**Exercise objective:** From the first line to the last, set down the data exactly as given.

**Dataset:**
■ ■ ■ ■ ■ ■ ■

-- ==== Sys2Proof/Proofs/HandlerReturns.lean ====
section
-- In order: the check's memory bound leaves no room for a thread per proof.
set_option Elab.async false
/-! ## The fresh ANNOUNCE of the handler of a formed cell (R42, R49) -/

namespace Sys2Proof.Machine

section
variable {s : State} {c : CellNo} {k k2 : Cell} {l : Lot} {p : Port} {d : StepDef} {g : Product} {t : Tally} {id : Nat}

/-! ### Messages to a port in service, one after the other (R34) -/

/-- R34: messages that join those a port has still to be sent. -/
def PortRec.sent (ms : List Down) (r : PortRec) : PortRec := { r with out := r.out ++ ms }

theorem send_served {m : Down} (h : s.inService p = true) : send p m s = s.modPort p (PortRec.sent [m]) := if_pos h

theorem sent_inService {ms : List Down} {q : Port} : (s.modPort p (PortRec.sent ms)).inService q = s.inService q := modPort_inService rfl

theorem send_sent {ms : List Down} {m : Down} (h : s.inService p = true) :
    send p m (s.modPort p (PortRec.sent ms)) = s.modPort p (PortRec.sent (ms ++ [m])) := by
  rw [send_served (sent_inService.trans h), modPort_twice]
  refine modPort_congr ?_
  unfold PortRec.sent
  rw [List.append_assoc]

/-! ### The sets of a cell whose handler has been sent something (R45) -/

theorem deriveCauses_sent {ms : List Down} : (s.modPort p (PortRec.sent ms)).deriveCauses c k = s.deriveCauses c k := by
  unfold State.deriveCauses
  rw [sent_inService, sent_inService]
  rfl

theorem deriveCauses_withCell {e : CellNo} : (s.withCell e k2).deriveCauses c k = s.deriveCauses c k := by
  have enable : (s.withCell e k2).cells[c].enable = s.cells[c].enable := by
    unfold State.withCell
    by_cases h : e = c
    · subst h; simp
    · have : e.val ≠ c.val := fun x => h (Fin.ext x)
      simp [this]
  unfold State.deriveCauses
  rw [enable]
  rfl

/-! ### The setpoint and the mask sent again (R42, R46) -/

/-- R46: a cell record that the setpoint of a step has been written into, with a soak state. -/
def Cell.aimed (d : StepDef) (x : Soak) (k : Cell) : Cell :=
  { k with setpoint := some d.setpoint, band := some d.band, soakTime := some d.soak, soak := x, soakTimer := none }

theorem writeSetpoint_moved (hk : s.cell? c = some k) (h : k.setpoint ≠ some d.setpoint) :
    writeSetpoint c d s = send k.handlerPort (.setpoint d.setpoint) (s.withCell c (k.aimed d .out)) := by
  rw [writeSetpoint_new hk h, modCell_whole hk]
  rfl

theorem writeSetpoint_kept (hk : s.cell? c = some k) (h : k.setpoint = some d.setpoint) (hs : k.soak = .soaked) :
    writeSetpoint c d s = send k.handlerPort (.setpoint d.setpoint) (s.withCell c (k.aimed d .soaked)) := by
  unfold writeSetpoint
  rw [hk]
  dsimp only
  rw [modCell_whole hk]
  simp [h, hs, expired, Cell.aimed]

theorem sendReturn_sent {x : Soak} (hd : s.currentStep? c = some d) (hs : s.inService k.handlerPort = true)
    (hw : writeSetpoint c d s = send k.handlerPort (.setpoint d.setpoint) (s.withCell c (k.aimed d x))) :
    sendReturn c k s = (s.withCell c (k.aimed d x)).modPort k.handlerPort (PortRec.sent [.setpoint d.setpoint, .mask k.targetMask]) := by
  have serves : (s.withCell c (k.aimed d x)).inService k.handlerPort = true := hs
  unfold sendReturn sendSetpoint
  rw [hd]
  dsimp only
  rw [hw, send_served serves, send_sent serves]
  rfl

/-- R42: a PAUSED cell whose handler's link has come up again, with the causes that are left. -/
theorem refreshPaused_back {x : Soak} (hl : s.currentLot? c = some l) (hd : s.stepDef? l l.step = some d) (hs : s.inService k.handlerPort = true)
    (hx : k.causes.handlerLink = true)
    (hw : writeSetpoint c d s = send k.handlerPort (.setpoint d.setpoint) (s.withCell c (k.aimed d x))) :
    refreshPaused c k s = if (s.deriveCauses c (k.aimed d x)).isEmpty then
        resumeRunning c ((s.withCell c { k.aimed d x with causes := s.deriveCauses c (k.aimed d x), waiting := {} }).modPort k.handlerPort
          (PortRec.sent [.setpoint d.setpoint, .mask k.targetMask]))
      else (reportCell c (some .paused)
        ((s.withCell c { k.aimed d x with causes := s.deriveCauses c (k.aimed d x), waiting := {} }).modPort k.handlerPort
          (PortRec.sent [.setpoint d.setpoint, .mask k.targetMask, .halt])), []) := by
  have step : s.currentStep? c = some d := by
    unfold State.currentStep?
    rw [hl]
    exact hd
  have link : (s.deriveCauses c (k.aimed d x)).handlerLink = false := by
    rw [(deriveCauses_links hl _).1, show (k.aimed d x).handlerPort = k.handlerPort from rfl, hs]
    rfl
  have other : s.deriveCauses c (k.aimed d x) ≠ k.causes := fun h => by
    rw [h, hx] at link
    exact Bool.noConfusion link
  have cell : ((s.withCell c (k.aimed d x)).modPort k.handlerPort (PortRec.sent [.setpoint d.setpoint, .mask k.targetMask])).cell? c
      = some (k.aimed d x) := withCell_cell
  have sets : writeSets c (s.deriveCauses c (k.aimed d x)) {}
        ((s.withCell c (k.aimed d x)).modPort k.handlerPort (PortRec.sent [.setpoint d.setpoint, .mask k.targetMask]))
      = (s.withCell c { k.aimed d x with causes := s.deriveCauses c (k.aimed d x), waiting := {} }).modPort k.handlerPort
          (PortRec.sent [.setpoint d.setpoint, .mask k.targetMask]) := by
    refine (modCell_whole cell).trans ?_
    simp [State.withCell, State.modPort]
  have serves : (s.withCell c { k.aimed d x with causes := s.deriveCauses c (k.aimed d x), waiting := {} }).inService k.handlerPort = true := hs
  unfold refreshPaused
  rw [hx, hs]
  dsimp only
  rw [if_pos (show (true && true) = true from rfl), sendReturn_sent step hs hw, cell, Option.getD_some, deriveCauses_sent,
    deriveCauses_withCell, sets, link, if_pos (show (true && true && !false) = true from rfl), if_neg other, send_sent serves]
  rfl

theorem resumedAt_sent {ms : List Down} (h : s.inService k.handlerPort = true) :
    resumedAt c k l d (s.modPort k.handlerPort (PortRec.sent ms))
      = ((s.modPort k.handlerPort (PortRec.sent (ms ++ [.continue_]))).withCell c (k.resumed d)).modTally l.id
          fun t => { t with divider := 0 } := by
  unfold resumedAt
  rw [send_sent h]

/-- R49: a cell that resumes when its handler has been sent something. -/
theorem resumeRunning_sent {ms : List Down} (hk : s.cell? c = some k) (hl : s.currentLot? c = some l) (ht : s.tally? l.id = some t)
    (hd : s.stepDef? l t.step = some d) (hseg : k.segment.isSome = true) (hs : s.inService k.handlerPort = true) :
    ∃ u, resumeRunning c (s.modPort k.handlerPort (PortRec.sent ms)) = (u, [.preemptCheck c]) ∧ u.queues = s.queues ∧ u.claims = s.claims
      ∧ u.ports[k.handlerPort] = PortRec.sent (ms ++ [.continue_]) s.ports[k.handlerPort] ∧ u.cell? c = some (k.resumed d)
      ∧ u.tally? l.id = some { t with divider := 0 } := by
  obtain ⟨rs, n, resumes⟩ := resumeRunning_resumes (s := s.modPort k.handlerPort (PortRec.sent ms)) hk hl ht hd hseg
  have tally := modTally_tally (s := s) (n := l.id) (f := fun t => { t with divider := 0 }) (fun _ => rfl) l.id
  rw [ht, Option.map_some, if_pos rfl] at tally
  rw [resumedAt_sent hs] at resumes
  exact ⟨_, resumes, rfl, rfl, modPort_self .., withCell_cell, tally⟩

■ ■ ■ ■ ■ ■ ■

**Solved problem:**
-- ==== Sys2Proof/Proofs/HandlerReturns.lean ====
section
-- In order: the check's memory bound leaves no room for a thread per proof.
set_option Elab.async false
/-! ## The fresh ANNOUNCE of the handler of a formed cell (R42, R49) -/

namespace Sys2Proof.Machine

section
variable {s : State} {c : CellNo} {k k2 : Cell} {l : Lot} {p : Port} {d : StepDef} {g : Product} {t : Tally} {id : Nat}

/-! ### Messages to a port in service, one after the other (R34) -/

/-- R34: messages that join those a port has still to be sent. -/
def PortRec.sent (ms : List Down) (r : PortRec) : PortRec := { r with out := r.out ++ ms }

theorem send_served {m : Down} (h : s.inService p = true) : send p m s = s.modPort p (PortRec.sent [m]) := if_pos h

theorem sent_inService {ms : List Down} {q : Port} : (s.modPort p (PortRec.sent ms)).inService q = s.inService q := modPort_inService rfl

theorem send_sent {ms : List Down} {m : Down} (h : s.inService p = true) :
    send p m (s.modPort p (PortRec.sent ms)) = s.modPort p (PortRec.sent (ms ++ [m])) := by
  rw [send_served (sent_inService.trans h), modPort_twice]
  refine modPort_congr ?_
  unfold PortRec.sent
  rw [List.append_assoc]

/-! ### The sets of a cell whose handler has been sent something (R45) -/

theorem deriveCauses_sent {ms : List Down} : (s.modPort p (PortRec.sent ms)).deriveCauses c k = s.deriveCauses c k := by
  unfold State.deriveCauses
  rw [sent_inService, sent_inService]
  rfl

theorem deriveCauses_withCell {e : CellNo} : (s.withCell e k2).deriveCauses c k = s.deriveCauses c k := by
  have enable : (s.withCell e k2).cells[c].enable = s.cells[c].enable := by
    unfold State.withCell
    by_cases h : e = c
    · subst h; simp
    · have : e.val ≠ c.val := fun x => h (Fin.ext x)
      simp [this]
  unfold State.deriveCauses
  rw [enable]
  rfl

/-! ### The setpoint and the mask sent again (R42, R46) -/

/-- R46: a cell record that the setpoint of a step has been written into, with a soak state. -/
def Cell.aimed (d : StepDef) (x : Soak) (k : Cell) : Cell :=
  { k with setpoint := some d.setpoint, band := some d.band, soakTime := some d.soak, soak := x, soakTimer := none }

theorem writeSetpoint_moved (hk : s.cell? c = some k) (h : k.setpoint ≠ some d.setpoint) :
    writeSetpoint c d s = send k.handlerPort (.setpoint d.setpoint) (s.withCell c (k.aimed d .out)) := by
  rw [writeSetpoint_new hk h, modCell_whole hk]
  rfl

theorem writeSetpoint_kept (hk : s.cell? c = some k) (h : k.setpoint = some d.setpoint) (hs : k.soak = .soaked) :
    writeSetpoint c d s = send k.handlerPort (.setpoint d.setpoint) (s.withCell c (k.aimed d .soaked)) := by
  unfold writeSetpoint
  rw [hk]
  dsimp only
  rw [modCell_whole hk]
  simp [h, hs, expired, Cell.aimed]

theorem sendReturn_sent {x : Soak} (hd : s.currentStep? c = some d) (hs : s.inService k.handlerPort = true)
    (hw : writeSetpoint c d s = send k.handlerPort (.setpoint d.setpoint) (s.withCell c (k.aimed d x))) :
    sendReturn c k s = (s.withCell c (k.aimed d x)).modPort k.handlerPort (PortRec.sent [.setpoint d.setpoint, .mask k.targetMask]) := by
  have serves : (s.withCell c (k.aimed d x)).inService k.handlerPort = true := hs
  unfold sendReturn sendSetpoint
  rw [hd]
  dsimp only
  rw [hw, send_served serves, send_sent serves]
  rfl

/-- R42: a PAUSED cell whose handler's link has come up again, with the causes that are left. -/
theorem refreshPaused_back {x : Soak} (hl : s.currentLot? c = some l) (hd : s.stepDef? l l.step = some d) (hs : s.inService k.handlerPort = true)
    (hx : k.causes.handlerLink = true)
    (hw : writeSetpoint c d s = send k.handlerPort (.setpoint d.setpoint) (s.withCell c (k.aimed d x))) :
    refreshPaused c k s = if (s.deriveCauses c (k.aimed d x)).isEmpty then
        resumeRunning c ((s.withCell c { k.aimed d x with causes := s.deriveCauses c (k.aimed d x), waiting := {} }).modPort k.handlerPort
          (PortRec.sent [.setpoint d.setpoint, .mask k.targetMask]))
      else (reportCell c (some .paused)
        ((s.withCell c { k.aimed d x with causes := s.deriveCauses c (k.aimed d x), waiting := {} }).modPort k.handlerPort
          (PortRec.sent [.setpoint d.setpoint, .mask k.targetMask, .halt])), []) := by
  have step : s.currentStep? c = some d := by
    unfold State.currentStep?
    rw [hl]
    exact hd
  have link : (s.deriveCauses c (k.aimed d x)).handlerLink = false := by
    rw [(deriveCauses_links hl _).1, show (k.aimed d x).handlerPort = k.handlerPort from rfl, hs]
    rfl
  have other : s.deriveCauses c (k.aimed d x) ≠ k.causes := fun h => by
    rw [h, hx] at link
    exact Bool.noConfusion link
  have cell : ((s.withCell c (k.aimed d x)).modPort k.handlerPort (PortRec.sent [.setpoint d.setpoint, .mask k.targetMask])).cell? c
      = some (k.aimed d x) := withCell_cell
  have sets : writeSets c (s.deriveCauses c (k.aimed d x)) {}
        ((s.withCell c (k.aimed d x)).modPort k.handlerPort (PortRec.sent [.setpoint d.setpoint, .mask k.targetMask]))
      = (s.withCell c { k.aimed d x with causes := s.deriveCauses c (k.aimed d x), waiting := {} }).modPort k.handlerPort
          (PortRec.sent [.setpoint d.setpoint, .mask k.targetMask]) := by
    refine (modCell_whole cell).trans ?_
    simp [State.withCell, State.modPort]
  have serves : (s.withCell c { k.aimed d x with causes := s.deriveCauses c (k.aimed d x), waiting := {} }).inService k.handlerPort = true := hs
  unfold refreshPaused
  rw [hx, hs]
  dsimp only
  rw [if_pos (show (true && true) = true from rfl), sendReturn_sent step hs hw, cell, Option.getD_some, deriveCauses_sent,
    deriveCauses_withCell, sets, link, if_pos (show (true && true && !false) = true from rfl), if_neg other, send_sent serves]
  rfl

theorem resumedAt_sent {ms : List Down} (h : s.inService k.handlerPort = true) :
    resumedAt c k l d (s.modPort k.handlerPort (PortRec.sent ms))
      = ((s.modPort k.handlerPort (PortRec.sent (ms ++ [.continue_]))).withCell c (k.resumed d)).modTally l.id
          fun t => { t with divider := 0 } := by
  unfold resumedAt
  rw [send_sent h]

/-- R49: a cell that resumes when its handler has been sent something. -/
theorem resumeRunning_sent {ms : List Down} (hk : s.cell? c = some k) (hl : s.currentLot? c = some l) (ht : s.tally? l.id = some t)
    (hd : s.stepDef? l t.step = some d) (hseg : k.segment.isSome = true) (hs : s.inService k.handlerPort = true) :
    ∃ u, resumeRunning c (s.modPort k.handlerPort (PortRec.sent ms)) = (u, [.preemptCheck c]) ∧ u.queues = s.queues ∧ u.claims = s.claims
      ∧ u.ports[k.handlerPort] = PortRec.sent (ms ++ [.continue_]) s.ports[k.handlerPort] ∧ u.cell? c = some (k.resumed d)
      ∧ u.tally? l.id = some { t with divider := 0 } := by
  obtain ⟨rs, n, resumes⟩ := resumeRunning_resumes (s := s.modPort k.handlerPort (PortRec.sent ms)) hk hl ht hd hseg
  have tally := modTally_tally (s := s) (n := l.id) (f := fun t => { t with divider := 0 }) (fun _ => rfl) l.id
  rw [ht, Option.map_some, if_pos rfl] at tally
  rw [resumedAt_sent hs] at resumes
  exact ⟨_, resumes, rfl, rfl, modPort_self .., withCell_cell, tally⟩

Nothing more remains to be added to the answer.